The code you posted is not the same code that produced the error. The error message includes:

unsigned char array = makeArray(size);

But the code you posted contains:

char* array = makeArray(size);

How can a mechanic tell you what is wrong with your car if you take him your wife's car to look at?

 

The code you posted is not the same code that produced the error. The error message includes:

unsigned char array = makeArray(size);

But the code you posted contains:

char* array = makeArray(size);

How can a mechanic tell you what is wrong with your car if you take him your wife's car to look at?

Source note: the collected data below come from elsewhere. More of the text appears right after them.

theorem execOri_keeps (c : BitVec 3) (d s1 : BitVec 5) (imm : BitVec 16) (s : State) :
    ∃ out, Sys2Proof.Machine.execOri c d s1 imm s = .next out ∧ Keeps s out := by
  refine ⟨_, rfl, ?_⟩
  repeat' (first
    | (with_reducible exact Keeps.refl _)
    | (with_reducible assumption)
    | (with_reducible apply State.next_keeps)
    | (with_reducible apply State.alu1_keeps)
    | (intro _ _; (try beta_reduce))
    | (intro _; (try beta_reduce)))

theorem execXori_keeps (c : BitVec 3) (d s1 : BitVec 5) (imm : BitVec 16) (s : State) :
    ∃ out, Sys2Proof.Machine.execXori c d s1 imm s = .next out ∧ Keeps s out := by
  refine ⟨_, rfl, ?_⟩
  repeat' (first
    | (with_reducible exact Keeps.refl _)
    | (with_reducible assumption)
    | (with_reducible apply State.next_keeps)
    | (with_reducible apply State.alu1_keeps)
    | (intro _ _; (try beta_reduce))
    | (intro _; (try beta_reduce)))

theorem execSlti_keeps (c : BitVec 3) (d s1 : BitVec 5) (imm : BitVec 16) (s : State) :
    ∃ out, Sys2Proof.Machine.execSlti c d s1 imm s = .next out ∧ Keeps s out := by
  refine ⟨_, rfl, ?_⟩
  repeat' (first
    | (with_reducible exact Keeps.refl _)
    | (with_reducible assumption)
    | (with_reducible apply State.next_keeps)
    | (with_reducible apply State.alu1_keeps)
    | (intro _ _; (try beta_reduce))
    | (intro _; (try beta_reduce)))

theorem execSltiu_keeps (c : BitVec 3) (d s1 : BitVec 5) (imm : BitVec 16) (s : State) :
    ∃ out, Sys2Proof.Machine.execSltiu c d s1 imm s = .next out ∧ Keeps s out := by
  refine ⟨_, rfl, ?_⟩
  repeat' (first
    | (with_reducible exact Keeps.refl _)
    | (with_reducible assumption)
    | (with_reducible apply State.next_keeps)
    | (with_reducible apply State.alu1_keeps)
    | (intro _ _; (try beta_reduce))
    | (intro _; (try beta_reduce)))

theorem execShiftiShl_keeps (c : BitVec 3) (d s1 : BitVec 5) (count : BitVec 6) (s : State) :
    ∃ out, Sys2Proof.Machine.execShiftiShl c d s1 count s = .next out ∧ Keeps s out := by
  refine ⟨_, rfl, ?_⟩
  repeat' (first
    | (with_reducible exact Keeps.refl _)
    | (with_reducible assumption)
    | (with_reducible apply State.next_keeps)
    | (with_reducible apply State.alu1_keeps)
    | (intro _ _; (try beta_reduce))
    | (intro _; (try beta_reduce))
    | split)

theorem execShiftiShr_keeps (c : BitVec 3) (d s1 : BitVec 5) (count : BitVec 6) (s : State) :
    ∃ out, Sys2Proof.Machine.execShiftiShr c d s1 count s = .next out ∧ Keeps s out := by
  refine ⟨_, rfl, ?_⟩
  repeat' (first
    | (with_reducible exact Keeps.refl _)
    | (with_reducible assumption)
    | (with_reducible apply State.next_keeps)
    | (with_reducible apply State.alu1_keeps)
    | (intro _ _; (try beta_reduce))
    | (intro _; (try beta_reduce))
    | split)

theorem execShiftiSar_keeps (c : BitVec 3) (d s1 : BitVec 5) (count : BitVec 6) (s : State) :
    ∃ out, Sys2Proof.Machine.execShiftiSar c d s1 count s = .next out ∧ Keeps s out := by
  refine ⟨_, rfl, ?_⟩
  repeat' (first
    | (with_reducible exact Keeps.refl _)
    | (with_reducible assumption)
    | (with_reducible apply State.next_keeps)
    | (with_reducible apply State.alu1_keeps)
    | (intro _ _; (try beta_reduce))
    | (intro _; (try beta_reduce))
    | split)

theorem execShiftiRotl_keeps (c : BitVec 3) (d s1 : BitVec 5) (count : BitVec 6) (s : State) :
    ∃ out, Sys2Proof.Machine.execShiftiRotl c d s1 count s = .next out ∧ Keeps s out := by
  refine ⟨_, rfl, ?_⟩
  repeat' (first
    | (with_reducible exact Keeps.refl _)
    | (with_reducible assumption)
    | (with_reducible apply State.next_keeps)
    | (with_reducible apply State.alu1_keeps)
    | (intro _ _; (try beta_reduce))
    | (intro _; (try beta_reduce)))

theorem execLih_keeps (c : BitVec 3) (d s1 : BitVec 5) (imm : BitVec 16) (s : State) :
    ∃ out, Sys2Proof.Machine.execLih c d s1 imm s = .next out ∧ Keeps s out := by
  refine ⟨_, rfl, ?_⟩
  repeat' (first
    | (with_reducible exact Keeps.refl _)
    | (with_reducible assumption)
    | (with_reducible apply State.next_keeps)
    | (with_reducible apply State.alu1_keeps)
    | (intro _ _; (try beta_reduce))
    | (intro _; (try beta_reduce)))

theorem execShori_keeps (c : BitVec 3) (d s1 : BitVec 5) (imm : BitVec 16) (s : State) :
    ∃ out, Sys2Proof.Machine.execShori c d s1 imm s = .next out ∧ Keeps s out := by
  refine ⟨_, rfl, ?_⟩
  repeat' (first
    | (with_reducible exact Keeps.refl _)
    | (with_reducible assumption)
    | (with_reducible apply State.next_keeps)
    | (with_reducible apply State.alu1_keeps)
    | (intro _ _; (try beta_reduce))
    | (intro _; (try beta_reduce)))

theorem execMul_keeps (c : BitVec 3) (d s1 s2 : BitVec 5) (s : State) :
    ∃ out, Sys2Proof.Machine.execMul c d s1 s2 s = .next out ∧ Keeps s out := by
  refine ⟨_, rfl, ?_⟩
  repeat' (first
    | (with_reducible exact Keeps.refl _)
    | (with_reducible assumption)
    | (with_reducible apply State.next_keeps)
    | (with_reducible apply State.alu2_keeps)
    | (intro _ _; (try beta_reduce))
    | (intro _; (try beta_reduce)))

theorem execMulh_keeps (c : BitVec 3) (d s1 s2 : BitVec 5) (s : State) :
    ∃ out, Sys2Proof.Machine.execMulh c d s1 s2 s = .next out ∧ Keeps s out := by
  refine ⟨_, rfl, ?_⟩
  repeat' (first
    | (with_reducible exact Keeps.refl _)
    | (with_reducible assumption)
    | (with_reducible apply State.next_keeps)
    | (with_reducible apply State.alu2_keeps)
    | (intro _ _; (try beta_reduce))
    | (intro _; (try beta_reduce)))

theorem execMulhu_keeps (c : BitVec 3) (d s1 s2 : BitVec 5) (s : State) :
    ∃ out, Sys2Proof.Machine.execMulhu c d s1 s2 s = .next out ∧ Keeps s out := by
  refine ⟨_, rfl, ?_⟩
  repeat' (first
    | (with_reducible exact Keeps.refl _)
    | (with_reducible assumption)
    | (with_reducible apply State.next_keeps)
    | (with_reducible apply State.alu2_keeps)
    | (intro _ _; (try beta_reduce))
    | (intro _; (try beta_reduce)))

theorem execMulsat_keeps (c : BitVec 3) (d s1 s2 : BitVec 5) (s : State) :
    ∃ out, Sys2Proof.Machine.execMulsat c d s1 s2 s = .next out ∧ Keeps s out := by
  refine ⟨_, rfl, ?_⟩
  repeat' (first
    | (with_reducible exact Keeps.refl _)
    | (with_reducible assumption)
    | (with_reducible apply State.next_keeps)
    | (with_reducible apply State.aluFlag_keeps)
    | (intro _ _; (try beta_reduce))
    | (intro _; (try beta_reduce)))

theorem execDiv_keeps (c : BitVec 3) (d s1 s2 : BitVec 5) (s : State) :
    ∃ out, Sys2Proof.Machine.execDiv c d s1 s2 s = .next out ∧ Keeps s out := by
  refine ⟨_, rfl, ?_⟩
  repeat' (first
    | (with_reducible exact Keeps.refl _)
    | (with_reducible assumption)
    | (with_reducible apply State.next_keeps)
    | (with_reducible apply State.divIns_keeps)
    | (intro _ _; (try beta_reduce))
    | (intro _; (try beta_reduce)))

theorem execDivu_keeps (c : BitVec 3) (d s1 s2 : BitVec 5) (s : State) :
    ∃ out, Sys2Proof.Machine.execDivu c d s1 s2 s = .next out ∧ Keeps s out := by
  refine ⟨_, rfl, ?_⟩
  repeat' (first
    | (with_reducible exact Keeps.refl _)
    | (with_reducible assumption)
    | (with_reducible apply State.next_keeps)
    | (with_reducible apply State.divIns_keeps)
    | (intro _ _; (try beta_reduce))
    | (intro _; (try beta_reduce)))

theorem execRem_keeps (c : BitVec 3) (d s1 s2 : BitVec 5) (s : State) :
    ∃ out, Sys2Proof.Machine.execRem c d s1 s2 s = .next out ∧ Keeps s out := by
  refine ⟨_, rfl, ?_⟩
  repeat' (first
    | (with_reducible exact Keeps.refl _)
    | (with_reducible assumption)
    | (with_reducible apply State.next_keeps)
    | (with_reducible apply State.divIns_keeps)
    | (intro _ _; (try beta_reduce))
    | (intro _; (try beta_reduce)))

theorem execRemu_keeps (c : BitVec 3) (d s1 s2 : BitVec 5) (s : State) :
    ∃ out, Sys2Proof.Machine.execRemu c d s1 s2 s = .next out ∧ Keeps s out := by
  refine ⟨_, rfl, ?_⟩
  repeat' (first
    | (with_reducible exact Keeps.refl _)
    | (with_reducible assumption)
    | (with_reducible apply State.next_keeps)
    | (with_reducible apply State.divIns_keeps)
    | (intro _ _; (try beta_reduce))
    | (intro _; (try beta_reduce)))

theorem execLdb_keeps (c : BitVec 3) (d s1 : BitVec 5) (imm : BitVec 16) (s : State) :
    ∃ out, Sys2Proof.Machine.execLdb c d s1 imm s = .next out ∧ Keeps s out := by
  refine ⟨_, rfl, ?_⟩
  repeat' (first
    | (with_reducible exact Keeps.refl _)
    | (with_reducible assumption)
    | (with_reducible apply State.next_keeps)
    | (with_reducible apply State.loadIns_keeps))

theorem execLdbu_keeps (c : BitVec 3) (d s1 : BitVec 5) (imm : BitVec 16) (s : State) :
    ∃ out, Sys2Proof.Machine.execLdbu c d s1 imm s = .next out ∧ Keeps s out := by
  refine ⟨_, rfl, ?_⟩
  repeat' (first
    | (with_reducible exact Keeps.refl _)
    | (with_reducible assumption)
    | (with_reducible apply State.next_keeps)
    | (with_reducible apply State.loadIns_keeps))

theorem execLdh_keeps (c : BitVec 3) (d s1 : BitVec 5) (imm : BitVec 16) (s : State) :
    ∃ out, Sys2Proof.Machine.execLdh c d s1 imm s = .next out ∧ Keeps s out := by
  refine ⟨_, rfl, ?_⟩
  repeat' (first
    | (with_reducible exact Keeps.refl _)
    | (with_reducible assumption)
    | (with_reducible apply State.next_keeps)
    | (with_reducible apply State.loadIns_keeps))

theorem execLdhu_keeps (c : BitVec 3) (d s1 : BitVec 5) (imm : BitVec 16) (s : State) :
    ∃ out, Sys2Proof.Machine.execLdhu c d s1 imm s = .next out ∧ Keeps s out := by
  refine ⟨_, rfl, ?_⟩
  repeat' (first
    | (with_reducible exact Keeps.refl _)
    | (with_reducible assumption)
    | (with_reducible apply State.next_keeps)
    | (with_reducible apply State.loadIns_keeps))

theorem execLdw_keeps (c : BitVec 3) (d s1 : BitVec 5) (imm : BitVec 16) (s : State) :
    ∃ out, Sys2Proof.Machine.execLdw c d s1 imm s = .next out ∧ Keeps s out := by
  refine ⟨_, rfl, ?_⟩
  repeat' (first
    | (with_reducible exact Keeps.refl _)
    | (with_reducible assumption)
    | (with_reducible apply State.next_keeps)
    | (with_reducible apply State.loadIns_keeps))

theorem execLdwu_keeps (c : BitVec 3) (d s1 : BitVec 5) (imm : BitVec 16) (s : State) :
    ∃ out, Sys2Proof.Machine.execLdwu c d s1 imm s = .next out ∧ Keeps s out := by
  refine ⟨_, rfl, ?_⟩
  repeat' (first
    | (with_reducible exact Keeps.refl _)
    | (with_reducible assumption)
    | (with_reducible apply State.next_keeps)
    | (with_reducible apply State.loadIns_keeps))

Hey, I updated it. It should be the correct code. Now, what is causing this code to give me an error? I'm returning a pointer to an unsigned char array to an unsigned char array back in main.cc. I've tried many different styles of receiving the pointer in main.cc.

 

Hey, I updated it. It should be the correct code. Now, what is causing this code to give me error? I'm returning a pointer to an unsigned char array to an unsigned char array back in main.cc.

How about if you changed your code to this:

unsigned char fred = makeArray(size);

unsigned char array = ....;

is NOT declaring an array of type unsigned char. It is declaring a single variable of type unsigned char that just happens to be named "array".

 

How about if you changed your code to this:

unsigned char fred = makeArray(size);

unsigned char array = ....;

is NOT declaring an array of type unsigned char. It is declaring a single variable of type unsigned char that just happens to be named "array".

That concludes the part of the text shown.